Следующий пример интересен тем, что обеспечивает путем сравнения славянских форм с некоторыми, в том числе - весьма отдаленными, индоевропейскими, восстановление состояния глубокой, дограмматической древности. Имеется в виду слав. *nozdri, русск. нóздри и родственные. Слав. *nozdri не может продолжать более древнюю форму *noz-dri, о чем свидетельствует родственное лит. nasraī pl. tant. 'пасть'. Отсюда единственно возможная предыстория славянского слова - *nozdri < *nozri, со вставным -d- в группе согласных. Этимологическое родство и тождество слав. *nozdri и лит. nasraī дает нам основание отвергнуть те этимологии славянского слова, которые построены на иных реконструкциях, ср. гипотезу о древнем сложении *nos-dьra [27], необязательную ввиду позднего характера соответствующих изменений в укр. нíздря (о > i во вновь закрытом слоге), далее - предположение о наличии здесь производного с суффиксом и.-е. -dhr- [28] или с суффиксом -r- [29]. Отвергаемые этимологии не могут удовлетворительно объяснить даже названных выше близко родственных слов; тем более, что, как увидим ниже, они отпадают, как только возникает необходимость объяснить характер связи с некоторыми отдаленно родственными индоевропейскими формами, остававшимися по большей части в тени.
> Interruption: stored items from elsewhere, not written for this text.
-- ==== Sys2Proof/Machine/Agents.lean ====
section
/-! DEFINITION. The agents and their interleaving: which agent steps next, and what its atomic step does
(spec/00_scope.md R5, R6; spec/20_memory.md R57, R61). -/

namespace Sys2Proof.Machine

/-- The next agent step, and the state with that step taken off: the first of those written out in the state, or,
where none is written out, a free draw (R6, R9; notes entry 1). -/
def nextEvent (s : State) : Event × State :=
  match s.upcoming with
  | e :: rest => (e, { s with upcoming := rest })
  | [] => (Config.freeEvent s.draws, { s with draws := s.draws + 1 })

/-- The host's access: the decoded instruction's meaning (R93). -/
def hostStep (w : AccessWord) (s : State) : Host.Outcome State Fault Refusal :=
  match decode w with
  | .ok i => exec i s
  | .error _ => .refused .noTableRow

/-- One atomic step of one agent (R5, R6). -/
def perform (t : Timing) (e : Event) (s : State) : Host.Outcome State Fault Refusal :=
  match e with
  | .access w => hostStep w s
  | .engine a => engineStep t a s
  | .arrive b => .next (arrive b s)
  | .tick => .next (tick s)
  | .reset => .next (platformReset s)

/-- An interleaving of agent steps, stopping at the first fault or refusal (R6). -/
def performAll (t : Timing) : List Event → State → Host.Outcome State Fault Refusal
  | [], s => .next s
  | e :: es, s =>
    match perform t e s with
    | .next s' => performAll t es s'
    | .fault r => .fault r
    | .refused r => .refused r

/-- The next agent step is this host access; a number that is no access word places nothing. -/
def placeAccess (n : Nat) (s : State) : State :=
  if n < 2 ^ 15 then { s with upcoming := .access (BitVec.ofNat 15 n) :: s.upcoming } else s

end Sys2Proof.Machine
end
Объясняя, в согласии с рядом авторов, -zdr- < -str- < -sr- в славянском слове как очевидную в общем, хотя, может быть, и не вполне регулярную фонетическую эволюцию, весьма напоминающую нам процесс озвончения слав, znь < и.-е.-sn- в аналогичных условиях соседства с сонорным согласным [30], мы реконструируем для слав. *nozdri индоевропейскую праформу *nosrī. Интересно отметить, что к тождественному и.-е. *nosrī восходит имеющее четко отличную грамматическую функцию германское имя женского рода - нем. Nüster 'ноздря', ср.-н.-нем. noster (через посредство формы *nustrī). На этом круг обычных сопоставлений замыкается, дальше идут различные индоевропейские формы названия носа. Одна из них, как правило, выпадала из поля зрения в силу своих не до конца понятных особенностей, хотя имеет к этому самое прямое отношение. Речь идет о греч. 'ρίς, род. п. 'ρινός 'нос', слове, которое резко отличается от общеиндоевропейской консонантной основы *năs-/*nos с этим значением, прослеживаемой в др.-инд. nas- ж. р., авест. nāh-, лат. nāris, лит. nósis, слав. *nosъ [31]. Греческое слово не имеет удовлетворительной этимологии. Его считают неясным по происхождению, видя в нем местную замену и.-е. *nos, которое согласно господствующему мнению, не сохранилось в греческом языке [32]. Правда, возникает вопрос, уместно ли считать местной заменой слово с явно архаическими чертами? Дело в том, что греческое название носа - бесспорно древнее слово, имя с основой на согласный: 'ρίς/'ρινός. Не выходя за рамки элементарных закономерностей греческой исторической фонетики, можно реконструировать элементы более древней парадигмы склонения - им. п. 'ρινς (с последующим падением -ν- перед свистящим), род. п. 'ρινός. Существующие этимологии не объясняют ни консонантного характера греческого слова, ни согласного элемента -n- в его составе. Раннегреческое *'ρινς/'ρινός закономерно продолжает более древнее *srīns/*srīnos. Этимология от и.-е. *ser- 'течь' [33], приемлемая для начала основы, оставляет без внимания ее исход, а как раз здесь, по нашему мнению, ключ к разгадке.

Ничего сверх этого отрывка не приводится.